[Entries taken from a collection]
***

/-! ### The home -/

/-- What the home decides for a request against the directory entry of its line: whom it snoops, whether the owner keeps a
copy, whether it broadcasts or takes a way, what it answers, and whom the entry names at close. -/
def Obligations.HomeDecisions : Prop :=
  ∀ (e : Entry) (r : Req) (far : Bool) (p : Plan), p = planFor e r far → r.m.src ≠ 0x3FF →
    (e.st = .owned → e.p0 ≠ 0x3FF) →
    -- RdShared
    (r.kind = .rdShared →
      p.done = .cmpS ∧ p.bcast = false ∧ (p.alloc = true ↔ e.st = .free) ∧ p.next.st = .shared ∧
      (e.st = .free → p.snoop = [] ∧ ptrs p.next = [r.m.src]) ∧
      (e.st = .shared → p.snoop = [] ∧ (e.ovf = true ∨ (ptrs e).contains r.m.src = true → p.next = e) ∧
        (e.ovf = false → (ptrs e).contains r.m.src = false → (ptrs e).length < 3 →
          p.next.ovf = false ∧ ptrs p.next = ptrs e ++ [r.m.src]) ∧
        (e.ovf = false → (ptrs e).contains r.m.src = false → (ptrs e).length = 3 → p.next.ovf = true)) ∧
      (e.st = .owned → e.p0 ≠ r.m.src → p.snoop = [e.p0] ∧ p.down = true ∧ ptrs p.next = [e.p0, r.m.src]) ∧
      (e.st = .owned → e.p0 = r.m.src → p.snoop = [] ∧ ptrs p.next = [r.m.src])) ∧
    -- RdOwn and Upgrade
    (r.kind = .rdOwn ∨ r.kind = .upgrade →
      p.next.st = .owned ∧ p.next.p0 = r.m.src ∧ p.down = false ∧ (p.alloc = true ↔ e.st = .free) ∧
      (p.done = .cmpONoData ↔ r.kind = .upgrade ∧ e.st = .shared ∧ e.ovf = false ∧ (ptrs e).contains r.m.src = true) ∧
      (p.done ≠ .cmpONoData → p.done = .cmpO)) ∧
    -- RdCur
    (r.kind = .rdCur →
      p.done = .cmpRead ∧ p.alloc = false ∧ p.bcast = false ∧
      (e.st = .owned ∧ e.p0 ≠ r.m.src → p.snoop = [e.p0] ∧ p.down = true ∧ p.next.st = .shared ∧ ptrs p.next = [e.p0]) ∧
      (¬ (e.st = .owned ∧ e.p0 ≠ r.m.src) → p.snoop = [] ∧ p.next = e)) ∧
    -- writes
    (r.kind = .wrLine ∨ r.kind = .wrPart ∨ r.kind = .wbDirty → p.done = .cmpWrite ∧ p.alloc = false ∧ p.down = false ∧
      p.next.st = .free) ∧
    (r.kind = .rdOwn ∨ r.kind = .upgrade ∨ r.kind = .wrLine ∨ r.kind = .wrPart ∨ r.kind = .wbDirty →
      (p.bcast = true ↔ e.st = .shared ∧ e.ovf = true) ∧
      (e.st = .shared → e.ovf = false → p.snoop = (ptrs e).filter (· != r.m.src)) ∧
      (e.st = .owned → e.p0 ≠ r.m.src → p.snoop = [e.p0]) ∧ (e.st = .owned → e.p0 = r.m.src → p.snoop = [])) ∧
    -- Evict
    (r.kind = .evict →
      p.done = .cmpEvict ∧ p.snoop = [] ∧ p.bcast = false ∧ p.alloc = false ∧
      (e.st = .owned → e.p0 = r.m.src → p.next.st = .free) ∧ (e.st = .owned → e.p0 ≠ r.m.src → p.next = e) ∧
      (e.st = .shared → e.ovf = true → p.next = e) ∧
      (e.st = .shared → e.ovf = false → (ptrs e).filter (· != r.m.src) = [] → p.next.st = .free) ∧
      (e.st = .shared → e.ovf = false → (ptrs e).filter (· != r.m.src) ≠ [] →
        p.next.st = .shared ∧ ptrs p.next = (ptrs e).filter (· != r.m.src))) ∧
    -- AtomicFar on the far path takes every copy, the requester's too
    (r.kind = .atomicFar → far = true → p.done = .cmpFar ∧ p.alloc = false ∧ p.next.st = .free ∧
      (p.bcast = true ↔ e.st = .shared ∧ e.ovf = true) ∧ (e.st = .owned → p.snoop = [e.p0]) ∧
      (e.st = .shared → e.ovf = false → p.snoop = ptrs e)) ∧
    (r.kind = .atomicFar → far = false → p = planFor e { r with kind := .upgrade } false)

/-- A request that arrives at the slice that homes its line, resolved under the epoch in force or without one, and let pass by
the twin guard where the other twin forwards it, joins its input queue and the slice does what it can; a request whose home is
elsewhere is passed on. A header error that ECC corrects is counted; one that it does not is counted, shown as the slice's
fault and raised as its event. -/
def Obligations.HomeRequestsJoinTheirSlice : Prop :=
  ∀ (x : Fin 32) (q : Fin 5) (m : Hdr) (a : AtomicOp) (s u : State) (v : Req → State),
    s.dev.fabReset = false → m.epoch0 ≠ some (! epochBit u) →
    (m.fwd = true → ownAgent u m.src = false →
      ∀ k ∈ [1, 2, 3, 4], checkUnit u twinGuardWindow 32 ⟨0, k, 0, m.src.toNat, lineAddr m.laddr, 64⟩ false = none) →
    (∀ r, v r = { u with
      pair := { u.pair with fwd := u.pair.fwd.filter (fun f => ! (f.src == m.src && f.rtag == m.rtag)) }
      dir := { u.dir with input := u.dir.input ++ [⟨x, q, r, 0⟩] } }) →
    (homedHere u m.laddr = true →
      (Arrives s (.rdshared x q m .clean) u →
        exec (.rdshared x q m .clean) s = .next (settleSlice (v { kind := .rdShared, m := m }) x)) ∧
      (Arrives s (.rdown x q m .clean) u →
        exec (.rdown x q m .clean) s = .next (settleSlice (v { kind := .rdOwn, m := m }) x)) ∧
      (Arrives s (.upgrade x q m .clean) u →
        exec (.upgrade x q m .clean) s = .next (settleSlice (v { kind := .upgrade, m := m }) x)) ∧
      (Arrives s (.rdcur x q m .clean) u →
        exec (.rdcur x q m .clean) s = .next (settleSlice (v { kind := .rdCur, m := m }) x)) ∧
      (Arrives s (.wrline x q m .clean) u →
        exec (.wrline x q m .clean) s = .next (settleSlice (v { kind := .wrLine, m := m }) x)) ∧
      (Arrives s (.wrpart x q m .clean) u →
        exec (.wrpart x q m .clean) s = .next (settleSlice (v { kind := .wrPart, m := m }) x)) ∧
      (Arrives s (.wbdirty x q m .clean) u →
        exec (.wbdirty x q m .clean) s = .next (settleSlice (v { kind := .wbDirty, m := m }) x)) ∧
      (Arrives s (.evict x q m .clean) u →
        exec (.evict x q m .clean) s = .next (settleSlice (v { kind := .evict, m := m }) x)) ∧
      (Arrives s (.atomicfar x q m a .clean) u →
        exec (.atomicfar x q m a .clean) s = .next (settleSlice (v { kind := .atomicFar, m := m, a := a }) x))) ∧
    (∀ (c : Ecc → Instr) (r : Req),
      (c, r) ∈ [((fun e => Instr.rdshared x q m e), ({ kind := .rdShared, m := m } : Req)),
        (fun e => .rdown x q m e, { kind := .rdOwn, m := m }), (fun e => .upgrade x q m e, { kind := .upgrade, m := m }),
        (fun e => .rdcur x q m e, { kind := .rdCur, m := m }), (fun e => .wrline x q m e, { kind := .wrLine, m := m }),
        (fun e => .wrpart x q m e, { kind := .wrPart, m := m }), (fun e => .wbdirty x q m e, { kind := .wbDirty, m := m }),
        (fun e => .evict x q m e, { kind := .evict, m := m }),
        (fun e => .atomicfar x q m a e, { kind := .atomicFar, m := m, a := a })] →
      Arrives s (c .clean) u →
      (homedHere u m.laddr = true →
        exec (c .corrected) s = .next (settleSlice (wr (v r) (R.DIR_ECC_CNT x) 15 0 (satUp (rd (v r) (R.DIR_ECC_CNT x) 15 0))) x) ∧
        (∀ w, w = wr (wrBit (v r) (R.DIR_STATUS x) 17 true) (R.DIR_UNCORR_CNT x) 15 0
            (satUp (rd (wrBit (v r) (R.DIR_STATUS x) 17 true) (R.DIR_UNCORR_CNT x) 15 0)) →
          exec (c .uncorrectable) s = .next (settleSlice (raiseEv
            { w with dir := { w.dir with badSets := w.dir.badSets ++ [setKey x (lineSet m.laddr)] } } (sliceFaultEv x)) x))) ∧
      (homedHere u m.laddr = false → ∀ e, exec (c e) s = .next (redirect u r)))

/-- What a slice does with a request at its input: a lost agent gets an Err; requests of a set that waits stay at the input; a
write of an agent that is being snooped for the line is taken into that transaction; while the slice takes no new transaction
of the line, other requests stay at the input; any other request for a line under way, or behind waiting ones, joins the line's
wait list; a line that is free opens a transaction in a free tracker. -/
def Obligations.SliceTakesRequest : Prop :=
  ∀ (x : Nat) (r : Req) (s : State),
    (isLost s x r.m.src = true → acceptReq s x r = some (sendErr s x 0 r 3)) ∧
    (isLost s x r.m.src = false →
      (setWaits s x r.m.laddr = true → acceptReq s x r = none) ∧
      (setWaits s x r.m.laddr = false →
        (∀ t k, takenBy s x r = some (t, k) → acceptReq s x r = some (takeWrite s x t k r) ∧
          (t, k) ∈ trksOf s x ∧ k.line = r.m.laddr ∧ isWrite r.kind = true ∧ k.phase = .snoop ∧ snoops s x k r.m.src = true) ∧
        (takenBy s x r = none →
          (lineWaits s x r.m.laddr = true → acceptReq s x r = none) ∧
          (lineWaits s x r.m.laddr = false →
            (∀ t, blockedBy s x r.m.laddr = some t → acceptReq s x r = joinWaits s x r .joins) ∧
            (blockedBy s x r.m.laddr = none →
              setHeld s x (lineSet r.m.laddr) = true ∨ waitersOf s x r.m.laddr ≠ [] →
              acceptReq s x r = joinWaits s x r (foundAt (lookup s x r.m.laddr).2 r.m.src)) ∧
            (∀ t, blockedBy s x r.m.laddr = none → setHeld s x (lineSet r.m.laddr) = false → waitersOf s x r.m.laddr = [] →
              freeTrk s x r.m.laddr = some t → toRecover s x r.m.laddr = false →
              ∀ p, p = planFor (lookup s x r.m.laddr).2 r (farPath s x r (predNext s x (predOf s x r.m.laddr)
                  (foundAt (lookup s x r.m.laddr).2 r.m.src))) →
                p.alloc = false →
                acceptReq s x r = some (runPlan
                  (perfHit (predUpdate s x r (foundAt (lookup s x r.m.laddr).2 r.m.src)) (x / 2) 0x0C (x % 2) 1 1)
                  x t r p (lookup s x r.m.laddr).1 (lookup s x r.m.laddr).2))))))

***

■ Task description
When you reach the line with "wait list; a" in the records above, start writing out lines exactly, and stop once the line with "(takenBy s x r = none →" has been written; include nothing else.

■ Result
wait list; a line that is free opens a transaction in a free tracker. -/
def Obligations.SliceTakesRequest : Prop :=
  ∀ (x : Nat) (r : Req) (s : State),
    (isLost s x r.m.src = true → acceptReq s x r = some (sendErr s x 0 r 3)) ∧
    (isLost s x r.m.src = false →
      (setWaits s x r.m.laddr = true → acceptReq s x r = none) ∧
      (setWaits s x r.m.laddr = false →
        (∀ t k, takenBy s x r = some (t, k) → acceptReq s x r = some (takeWrite s x t k r) ∧
          (t, k) ∈ trksOf s x ∧ k.line = r.m.laddr ∧ isWrite r.kind = true ∧ k.phase = .snoop ∧ snoops s x k r.m.src = true) ∧
        (takenBy s x r = none →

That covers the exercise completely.